Populate an Excel sheet with the URLs of staff pages from a list of University websites.
To identify the XPath to various elements in a page, one of the tools that can be used is the XPathChecker plugin in Firefox ([url removed, login to view]).
The first step in creating a template is to identify the start page for each institute/organization. This start URL is added to the StartURL field in the institutes table. In most cases the list of staff members names is either a table or a list. The XPath to identify this table or list is then added to the TableXPath field in the corresponding record. The XPath to identify each staff member’s profile page link is added to the URLXPath field. Since most web profiles will be linked using a relative URL, the URLXPath based link needs to be combined with a URL prefix for the institute web server address and path. This is added to the URLPrefix field.

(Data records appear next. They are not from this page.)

/-- At some length within the first m bytes of the queue, the candidate that begins at byte j failed. -/
def State.RejectedWithin (s : State) (m j : Nat) : Prop :=
  ∃ l, 1 ≤ l ∧ j + l ≤ m ∧ s.params.Rejects ((s.queued.drop j).take l)

theorem State.RejectedWithin.mono {s : State} {m m' j : Nat} (h : s.RejectedWithin m j) (hm : m ≤ m') :
    s.RejectedWithin m' j := by
  obtain ⟨l, hl, hj, hrej⟩ := h
  exact ⟨l, hl, Nat.le_trans hj hm, hrej⟩

/-- An RXINC that has grown g bytes has skipped k, each the first of a candidate that failed. -/
def State.Examined (s : State) (g : Nat) (t : State) : Prop :=
  ∃ k, s.Advanced g k t ∧ (s.Aligned → ∀ j < k, s.RejectedWithin (s.wlen + g) j)

theorem examined_tracks (s : State) : RxincTracks s.Examined where
  reread d f := fun ⟨k, hadv, hrej⟩ => ⟨k, hadv.reread d f, hrej⟩
  report ok c := fun ⟨k, hadv, hrej⟩ => ⟨k, hadv.report ok c, hrej⟩
  grow := fun ⟨k, hadv, hrej⟩ hq => ⟨k, hadv.grow hq, fun hs j hj => (hrej hs j hj).mono (Nat.le_succ _)⟩
  skip := by
    rintro g u ⟨k, hadv, hrej⟩ h0 hfail
    refine ⟨k + 1, hadv.skip h0, fun hs j hj => ?_⟩
    obtain hlt | rfl := Nat.lt_succ_iff_lt_or_eq.1 hj
    · exact hrej hs j hlt
    · have hlast := hfail (hadv.aligned hs)
      rw [hadv.params_eq, hadv.win_eq hs] at hlast
      exact ⟨u.wlen, Nat.one_le_iff_ne_zero.2 h0, by have := hadv.wlen; omega, hlast⟩

theorem examined_of_rxinc {n : Nat} {s t : State} (h : s.Inv) (hx : exec (.rxinc n) s = .next t) :
    ∃ g ≤ min n s.fresh, s.Examined g t :=
  (examined_tracks s).receive hx ⟨0, .zero h, fun _ _ hj => absurd hj (Nat.not_lt_zero _)⟩

/-- Settles O36, from what every part of an RXINC does to window and queue. -/
theorem rxincMovesWindowAndQueueTogether : Obligations.RxincMovesWindowAndQueueTogether := by
  unfold Obligations.RxincMovesWindowAndQueueTogether
  intro s t n h hx
  obtain ⟨g, hg, k, hadv, -⟩ := examined_of_rxinc h hx
  exact ⟨g, k, hg, by have := hadv.wlen; omega, hadv.wlen, hadv.qcount, hadv.wstart, hadv.qhead⟩

/-- Settles O38: every skip came after a candidate that failed. -/
theorem rxincSkipsOnlyFailedCandidates : Obligations.RxincSkipsOnlyFailedCandidates := by
  unfold Obligations.RxincSkipsOnlyFailedCandidates
  intro s t n h hb hx j hj
  obtain ⟨g, hg, k, hadv, hrej⟩ := examined_of_rxinc h hx
  have hk : j < k := by have := hadv.qcount; omega
  exact (hrej (h.aligned hb) j hk).mono (Nat.add_le_add_left hg _)

/-! ## PHASE tells which checks the window passes (R35, R206) -/

/-- The window of a receiver in READY passes all three checks; in ACCUMULATING it passes the start check and is still
short. -/
def State.Checked (s : State) : Prop :=
  (s.phase = .ready → s.params.Accepts s.win) ∧ (s.phase = .accumulating → s.params.Awaits s.win)

theorem State.Checked.of_searching {s : State} (h : s.phase = .searching) : s.Checked :=
  ⟨fun hp => by simp [h] at hp, fun hp => by simp [h] at hp⟩

theorem scan_checked (n : Nat) {u : State} (ha : u.Aligned) (hu : (n ≠ 0 ∧ u.wlen ≠ 0) ∨ u.Checked) :
    (scan n u).2.Checked := by
  induction n generalizing u with
  | zero => exact hu.resolve_left fun h => h.1 rfl
  | succ n ih =>
    by_cases h0 : u.wlen = 0
    · rw [scan, if_pos h0]
      exact hu.resolve_left fun h => h.2 h0
    · obtain ⟨d, ⟨-, he⟩ | ⟨hwait, he⟩ | ⟨hacc, he⟩⟩ := scan_succ_cases n h0
      · rw [he]
        exact ih (aligned_closed.skip _ (ha.reread d _) h0) (.inr (.of_searching rfl))
      · rw [he]
        refine ⟨nofun, fun _ => ?_⟩
        rw [ha.win_reread]
        exact hwait ha
      · rw [he]
        refine ⟨fun _ => ?_, nofun⟩
        rw [ha.win_reread]
        exact hacc ha

theorem rxincLoop_checked (b : Nat) {u : State} (ha : u.Aligned) (hb : b + u.wlen ≤ u.qcount)
    (hu : b ≠ 0 ∨ u.Checked) : (rxincLoop b u).Checked := by
  induction b generalizing u with
  | zero => exact hu.resolve_left fun h => h rfl
  | succ b ih =>
    have hg : u.grow.Aligned := aligned_closed.grow u ha (by omega)
    have hchecked : u.round.Checked := scan_checked _ hg (.inl ⟨Nat.succ_ne_zero _, Nat.succ_ne_zero _⟩)
    have hround : u.round.Aligned := aligned_closed.scan _ hg
    have hbal := State.round_balance (u := u) (by omega)
    rw [rxincLoop_succ]
    split
    · exact hchecked
    · exact ih hround (by omega) (.inr hchecked)

/-- Settles O37: the loop leaves PHASE as its last scan set it. -/
theorem rxincAcceptsOnlyCheckedFrames : Obligations.RxincAcceptsOnlyCheckedFrames := by
  unfold Obligations.RxincAcceptsOnlyCheckedFrames
  intro s t n h hb hr hn hw hx
  have hfresh : s.fresh = s.qcount - s.wlen := rfl
  have hbudget : min n s.fresh ≠ 0 := by omega
  have hparams : t.params = s.params := ((sameOutsideReceiver_closed s).receive hx rfl).params_eq
  obtain ⟨hready, -⟩ | ⟨-, -, hzero, -⟩ | ⟨-, -, -, rfl⟩ := receive_cases hx
  · exact absurd hready hr
  · exact absurd hzero hbudget
  · rw [← hparams]
    exact rxincLoop_checked _ (h.aligned hb) (by omega) (.inl hbudget)

end Sys2Proof.Machine

/-! ## RXALL's checks (R207) -/

namespace Sys2Proof.Machine

/-- One round of RXALL on a window without free bytes, which every evaluation of a predicate reads alike. -/
theorem rxallLoop_succ (b : Nat) {u : State} (hg : u.grow.Aligned) :
    rxallLoop (b + 1) u =
      if u.params.predStart u.grow.win then
        if u.params.predLen u.grow.win then
          (u.grow.reread (u.draws + u.grow.wlen + u.grow.wlen) .ready).rxReport true .ready
        else rxallLoop b (u.grow.reread (u.draws + u.grow.wlen + u.grow.wlen) .accumulating)
      else (u.grow.reread (u.draws + u.grow.wlen) .searching).rxReport false .startFail := by
  rw [rxallLoop]
  simp only [State.readWin_setPhase_eq_reread, State.reread_readWin, State.reread_setPhase, hg.win_reread]
  rfl

/-- The round finds a bad start, or a frame, or a byte more to wait for. -/
theorem rxallLoop_succ_cases (b : Nat) {u : State} (hg : u.grow.Aligned) :
    ∃ d, (u.params.predStart u.grow.win = false ∧
        rxallLoop (b + 1) u = (u.grow.reread d .searching).rxReport false .startFail) ∨
      ((u.params.predStart u.grow.win = true ∧ u.params.predLen u.grow.win = true) ∧
        rxallLoop (b + 1) u = (u.grow.reread d .ready).rxReport true .ready) ∨
      (u.params.Awaits u.grow.win ∧ rxallLoop (b + 1) u = rxallLoop b (u.grow.reread d .accumulating)) := by
  rw [rxallLoop_succ b hg]
  by_cases hstart : u.params.predStart u.grow.win = true
  case neg =>
    rw [if_neg hstart]
    exact ⟨_, .inl ⟨Bool.eq_false_iff.2 hstart, rfl⟩⟩
  rw [if_pos hstart]
  by_cases hlen : u.params.predLen u.grow.win = true
  case neg =>
    rw [if_neg hlen]
    exact ⟨_, .inr (.inr ⟨⟨hstart, Bool.eq_false_iff.2 hlen⟩, rfl⟩)⟩
  rw [if_pos hlen]
  exact ⟨_, .inr (.inl ⟨⟨hstart, hlen⟩, rfl⟩)⟩

/-- What RXALL's report says of the window it leaves: the start check and the length check passed, the length check
failed, the start check failed. -/
def State.RxallChecked (s : State) : Prop :=
  (s.phase = .ready → s.params.predStart s.win = true ∧ s.params.predLen s.win = true) ∧
  (s.phase = .accumulating → s.params.Awaits s.win) ∧
  (s.rxcode = .startFail → s.params.predStart s.win = false)

/-- RXALL's report is about the window it leaves, and every shorter window it grew through was to wait for more. -/
theorem rxallLoop_checked (b : Nat) {u : State} (ha : u.Aligned) (hb : b + u.wlen ≤ u.qcount)
    (hu : b ≠ 0 ∨ (u.phase = .accumulating ∧ u.params.Awaits u.win)) :
    (rxallLoop b u).RxallChecked ∧
      ∀ l, u.wlen < l → l < (rxallLoop b u).wlen → u.params.Awaits (u.queued.take l) := by
  induction b generalizing u with
  | zero =>
    obtain ⟨hp, hwait⟩ := hu.resolve_left fun h => h rfl
    refine ⟨⟨fun hr => ?_, fun _ => hwait, nofun⟩, fun l hl hl' => absurd hl' (Nat.lt_asymm hl)⟩
    exact absurd (hp.symm.trans hr) nofun
  | succ b ih =>
    have hg : u.grow.Aligned := aligned_closed.grow u ha (by omega)
    have hwin : ∀ d f, (u.grow.reread d f).win = u.grow.win := hg.win_reread
    obtain ⟨d, ⟨hbad, he⟩ | ⟨hok, he⟩ | ⟨hwait, he⟩⟩ := rxallLoop_succ_cases b hg
    · rw [he]
      refine ⟨⟨nofun, nofun, fun _ => (hwin d .searching).symm ▸ hbad⟩, fun l hl hl' => ?_⟩
      exact absurd hl' (Nat.not_lt.2 hl)
    · rw [he]
      refine ⟨⟨fun _ => (hwin d .ready).symm ▸ hok, nofun, nofun⟩, fun l hl hl' => ?_⟩
      exact absurd hl' (Nat.not_lt.2 hl)
    · rw [he]
      obtain ⟨hrep, hshort⟩ := ih (hg.reread d .accumulating) (show b + (u.wlen + 1) ≤ u.qcount by omega)
        (.inr ⟨rfl, (hwin d .accumulating).symm ▸ hwait⟩)
      refine ⟨hrep, fun l hl hl' => ?_⟩
      obtain rfl | hlt := Nat.eq_or_lt_of_le (Nat.succ_le_of_lt hl)
      · rw [hg.win_eq_take] at hwait
        exact hwait
      · exact hshort l hlt hl'

/-- Settles O39: what the loop's rounds found, about the window it leaves. -/
theorem rxallAcceptsOnStartAndLength : Obligations.RxallAcceptsOnStartAndLength := by
  unfold Obligations.RxallAcceptsOnStartAndLength
  intro s t h hb hr hw hx
  have hfresh : s.fresh = s.qcount - s.wlen := rfl
  have hbudget : s.fresh ≠ 0 := by omega
  have hparams := ((sameOutsideReceiver_closed s).toRxallClosed.receive hx rfl).params_eq
  obtain ⟨hready, -⟩ | ⟨-, -, hzero, -⟩ | ⟨-, -, -, rfl⟩ := receive_cases hx
  · exact absurd hready hr
  · exact absurd hzero hbudget
  · obtain ⟨⟨hacc, hwait, hfail⟩, hshort⟩ := rxallLoop_checked s.fresh (h.aligned hb) (by omega) (.inl hbudget)
    rw [hparams] at hacc hwait hfail
    exact ⟨hacc, hwait, hfail, hshort⟩

end Sys2Proof.Machine

/-! ## Two RXINCs, and an RXINC and an append (R214, R66) -/

namespace Sys2Proof.Machine

/-- RXINC's budget can be used in two parts, unless the first accepts a frame. -/
theorem rxincLoop_add (b c : Nat) {u : State} (hr : u.phase ≠ .ready) :
    rxincLoop (b + c) u =
      if (rxincLoop b u).phase = .ready then rxincLoop b u else rxincLoop c (rxincLoop b u) := by
  induction b generalizing u with
  | zero =>
    have hr' : (rxincLoop 0 u).phase ≠ .ready := hr
    rw [if_neg hr', Nat.zero_add]
    exact (rxincLoop_rxReport c u _ _).symm
  | succ b ih =>
    rw [Nat.succ_add, rxincLoop_succ, rxincLoop_succ]
    by_cases hround : u.round.phase = .ready
    · have hr' : (u.round.rxReport true .ready).phase = .ready := hround
      rw [if_pos hround, if_pos hround, if_pos hr']
    · rw [if_neg hround, if_neg hround, ih hround]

Once the StartURL, TableXPath, URLXPath and URLPrefix fields are populated, the script should be able to read the individual profile pages one by one. This can be verified by running the script and checking the output of the script on the screen to see whether the URLs are actually being retrieved.
Once the pages are able to be extracted, the template XPaths for the profile details need to be populated. The variables that are being captured include:
• Research Interests
Each of these details will require a separate XPath added to the template with an optional regular expression to eliminate unwanted formatting and HTML tags. Please note that not all organizational units/staff members will have all of these details. A few trial runs will need to be run to get the most optimal XPath that will capture the majority of the details. For each detail, there are two methods of using the XPath. One is to get the value as a list of XPath nodes (‘V’) and the other is to get the values found by the XPath as a string (‘S’). The type of return needs to be added to the corresponding type field in the table. If a regular expression is needed, the type would usually be ‘S’.